/-- log2 a before rounding (R196). -/
def valLog2 (a : Val) : Val × Flags :=
  match a with
  | .nan _ => nanOf [a] false
  | .inf n => if n then nanOf [] true else (.inf false, 0)
  | .fin n m e _ =>
    if m = 0 then (.inf true, fDZ)
    else if n then nanOf [] true
    else
      let L := Nat.log2 m
      let E : Int := L + e
      if m = 2 ^ L then (if E = 0 then .fin false 0 0 false else .ofInt E, 0)
      else
        let fr := log2Bits logBits (m * 2 ^ (specialBits - L)) 0
        let Y : Int := E * 2 ^ logBits + fr
        (if Y ≥ 0 then .fin false Y.toNat (-(logBits : Int)) true else .fin true (-Y - 1).toNat (-(logBits : Int)) true, 0)

/-! ## Order of codes (R163, R164) -/

/-- A number that orders the codes of a format that are no NaN; both zeros give 0. -/
def Fmt.key (F : Fmt) (c : Nat) : Int :=
  let mag := c % 2 ^ (F.w + F.f)
  if c / 2 ^ (F.w + F.f) % 2 = 1 then -(mag : Int) else mag
/-- The same order with -0 below +0 (R163). -/
def Fmt.keyZ (F : Fmt) (c : Nat) : Int :=
  let mag := c % 2 ^ (F.w + F.f)
  if c / 2 ^ (F.w + F.f) % 2 = 1 then -(mag : Int) - 1 else mag

/-- FMIN (mx false) and FMAX (mx true): an operand unchanged or the canonical NaN (R163). -/
def Fmt.minmax (F : Fmt) (mx : Bool) (a b : Nat) : Nat × Flags :=
  let va := F.value a
  let vb := F.value b
  let fl := flagIf fNV (va.isSignalling || vb.isSignalling)
  if va.isNan && vb.isNan then (F.nanCode, fl)
  else if va.isNan then (b, fl)
  else if vb.isNan then (a, fl)
  else if mx then (if F.keyZ a ≥ F.keyZ b then a else b, fl)
  else (if F.keyZ a ≤ F.keyZ b then a else b, fl)

/-- Round a value and join the flags of its special cases. -/
def roundRne (F : Fmt) (r : Val × Flags) : Nat × Flags :=
  let x := roundTo F .rne r.1
  (x.1, x.2 ||| r.2)

/-! ## Blocks (R177 to R179, R182, R183) -/

/-- The block formats. -/
inductive Blk | e2m1 | e3m2 | e2m3 | int4
  deriving DecidableEq, Repr

/-- Stored bytes S of a block (R57). -/
def Blk.size : Blk → Nat
  | .e2m1 => 18
  | .e3m2 => 25
  | .e2m3 => 25
  | .int4 => 17
/-- Emax of R182. -/
def Blk.emax : Blk → Int
  | .e3m2 => 4
  | _ => 2
/-- The element format; INT4 has integers instead. -/
def Blk.fmt : Blk → Fmt
  | .e2m1 => .e2m1
  | .e3m2 => .e3m2
  | .e2m3 => .e2m3
  | .int4 => .e2m1
/-- Bits of one element code. -/
def Blk.elemBits : Blk → Nat
  | .e2m1 | .int4 => 4
  | .e3m2 | .e2m3 => 6

/-- The code of element i in the little-endian number of a block's element bytes (R57). -/
def Blk.elem (k : Blk) (n i : Nat) : Nat := n / 2 ^ (k.elemBits * i) % 2 ^ k.elemBits
/-- The bytes that hold the 32 element codes. -/
def Blk.elemBytes (k : Blk) : Nat := 4 * k.elemBits

/-- The value of an element code in a block with a scale byte and, for E2M1, a special byte (R177, R178). -/
def Blk.value (k : Blk) (code scale special : Nat) : Val :=
  if scale = 255 then .nan false
  else
    let x := match k with
      | .e2m1 => if code = 8 then Fmt.e4m3.value special else Fmt.e2m1.value code
      | .int4 => .ofInt (if code ≥ 8 then (code : Int) - 16 else code)
      | _ => k.fmt.value code
    x.shift ((scale : Int) - 127)

/-- The 32 values of a block of S bytes, read as one little-endian number. -/
def Blk.values (k : Blk) (n : Nat) : List Val :=
  let scale := n / 2 ^ (8 * k.elemBytes) % 256
  let special := n / 2 ^ (8 * (k.elemBytes + 1)) % 256
  (List.range 32).map fun i => k.value (k.elem n i) scale special

/-- The FP16 code that a value decodes to; no flag (R179). -/
def toFp16 (v : Val) : Nat := (roundTo .fp16 .rne v).1

/-- One magnitude as a comparable pair. -/
def magLt (a b : Val) : Bool :=
  match a, b with
  | .fin _ m1 e1 _, .fin _ m2 e2 _ =>
    let e0 := min e1 e2
    decide (m1 * 2 ^ (e1 - e0).toNat < m2 * 2 ^ (e2 - e0).toNat)
  | _, _ => false
/-- The largest magnitude of a list of finite values; zero if there is none. -/
def maxMagVal (xs : List Val) : Val := xs.foldl (fun a x => if magLt a x then x.abs else a) (.fin false 0 0 false)
/-- Floor(Log2 |x|) of a finite nonzero value. -/
def Val.floorLog2 : Val → Int
  | .fin _ m e _ => (Nat.log2 m : Int) + e
  | _ => 0

/-- |a - b| for finite values. -/
def valDist (a b : Val) : Val := (valSub a b).1.abs

/-- One element of R182: the code, the value it stands for, and the flags. -/
def Blk.encodeElem (k : Blk) (rm : Rm) (y : Val) : Nat × Val × Flags :=
  match y with
  | .fin n m e _ =>
    if m = 0 then ((if n && k != .int4 then 2 ^ (k.elemBits - 1) else 0), y, 0)
    else
      match k with
      | .int4 =>
        let (q, x) := roundInteger rm n m e false
        let c := max (-7) (min 7 q)
        ((c % 16).toNat, .ofInt c, flagIf fSAT (c != q) ||| flagIf fNX (x || c != q))
      | _ =>
        let F := k.fmt
        let (q, kk, x, _) := roundGrid F.f F.emin rm n m e false
        let mag := F.magCode q kk
        let mag' := min mag F.maxMag
        (F.code n mag', F.value (F.code n mag'), flagIf fSAT (mag > F.maxMag) ||| flagIf fNX (x || mag > F.maxMag))
  | _ => (0, y, 0)

/-- The index and distance of the lowest element whose distance is largest. -/
def farthest : List Val → List Val → Nat → Nat → Val → Nat × Val
  | y :: ys, e :: es, i, bi, bd =>
    let d := valDist y e
    if magLt bd d then farthest ys es (i + 1) i d else farthest ys es (i + 1) bi bd
  | _, _, _, bi, bd => (bi, bd)

/-- A block of 32 values encoded in mode rm (R182, R183): its bytes as one little-endian number, and the flags. The source format
gives the finite value that replaces an infinity. -/
def Blk.encode (k : Blk) (src : Fmt) (rm : Rm) (xs : List Val) : Nat × Flags :=
  if xs.any Val.isNan then (255 * 2 ^ (8 * k.elemBytes), fNV)
  else
    let anyInf := xs.any Val.isInf
    let xs := xs.map fun x => match x with
      | .inf n => (src.value (src.code n src.maxMag))
      | x => x
    let a := maxMagVal xs
    let scale : Int := if a.isZero then 127 else max 0 (min 254 (a.floorLog2 - k.emax + 127))
    let ys := xs.map fun x => x.shift (127 - scale)
    let es := ys.map (k.encodeElem rm)
    let fl := es.foldl (fun f e => f ||| e.2.2) (flagIf fOF anyInf)
    let codes := es.map Prod.fst
    let (special, codes) :=
      if k = .e2m1 then
        let (i, d) := farthest ys (es.map fun e => e.2.1) 0 0 (.fin false 0 0 false)
        if d.isZero then (0, codes)
        else
          let sp := (roundTo .e4m3 rm (ys.getD i (.fin false 0 0 false))).1
          (sp, (ys.zip codes).map fun yc => if (roundTo .e4m3 rm yc.1).1 = sp then 8 else yc.2)
      else (0, codes)
    let body := codes.foldr (fun c acc => c + 2 ^ k.elemBits * acc) 0
    (body + 2 ^ (8 * k.elemBytes) * (scale.toNat + 256 * special), fl)

/-! ## Block-fixed operands (R184, R185) -/

/-- Encodings of a matrix operand (R205). -/
inductive Enc | twos | unsigned | signMag
  deriving DecidableEq, Repr

/-- Block-fixed mantissas of a run with precision P, encoding and mode: the mantissas, the exponent of the step, the flags (R184). -/
def blockFixed (P : Nat) (enc : Enc) (rm : Rm) (xs : List Val) : List Int × Int × Flags :=
  let anyNan := xs.any Val.isNan
  let anyInf := xs.any Val.isInf
  let xs := xs.map fun x => if x.isNan then .fin false 0 0 false else x
  let big := maxMagVal (xs.filter fun x => !x.isInf)
  let xs := xs.map fun x => match x with
    | .inf n => (match big with
      | .fin _ m e _ => .fin n m e false
      | b => b)
    | x => x
  let a := maxMagVal xs
  let e : Int := if a.isZero then 0 else a.floorLog2
  let (step, lo, hi) : Int × Int × Int := match enc with
    | .twos => (e - P + 2, -(2 ^ (P - 1) : Nat), (2 ^ (P - 1) : Nat) - 1)
    | .signMag => (e - P + 2, -((2 ^ (P - 1) : Nat) - 1), (2 ^ (P - 1) : Nat) - 1)
    | .unsigned => (e - P + 1, 0, (2 ^ P : Nat) - 1)
  let rs := xs.map fun x => match x with
    | .fin n m ex _ =>
      let (q, ix) := roundInteger rm n m (ex - step) false
      let c := max lo (min hi q)
      (c, flagIf fSAT (c != q) ||| flagIf fNX (ix || c != q))
    | _ => (0, 0)
  (rs.map Prod.fst, step, rs.foldl (fun f r => f ||| r.2) (flagIf fNV anyNan ||| flagIf fOF anyInf))

/-- An E2M1 run of one scale code in sign-magnitude form with P = 5: its signed mantissas, the exponent of the step, the flags
(R185). Each element is its code and the special byte of its block. -/
def e2m1Fixed (rm : Rm) (scale : Nat) (elems : List (Nat × Nat)) : List Int × Int × Flags :=
  if scale = 255 then (elems.map fun _ => 0, 127, fNV)
  else
    let rs := elems.map fun cs =>
      if cs.1 = 8 then
        match Fmt.e4m3.value cs.2 with
        | .fin n m e _ =>
          let (q, ix) := roundInteger rm n m (e + 1) false
          let mag := min q.natAbs 15
          ((if n then -(mag : Int) else mag), flagIf fSAT (q.natAbs > 15) ||| flagIf fNX ix)
        | _ => (0, fNV)
      else match Fmt.e2m1.value cs.1 with
        | .fin n m e _ => ((roundInteger rm n m (e + 1) false).1, 0)
        | _ => (0, 0)
    (rs.map Prod.fst, (scale : Int) - 128, rs.foldl (fun f r => f ||| r.2) 0)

→ **Exercise**
From the material above, copy out every line bearing the string "Bool".

→ **Written solution**
def Fmt.minmax (F : Fmt) (mx : Bool) (a b : Nat) : Nat × Flags :=
def magLt (a b : Val) : Bool :=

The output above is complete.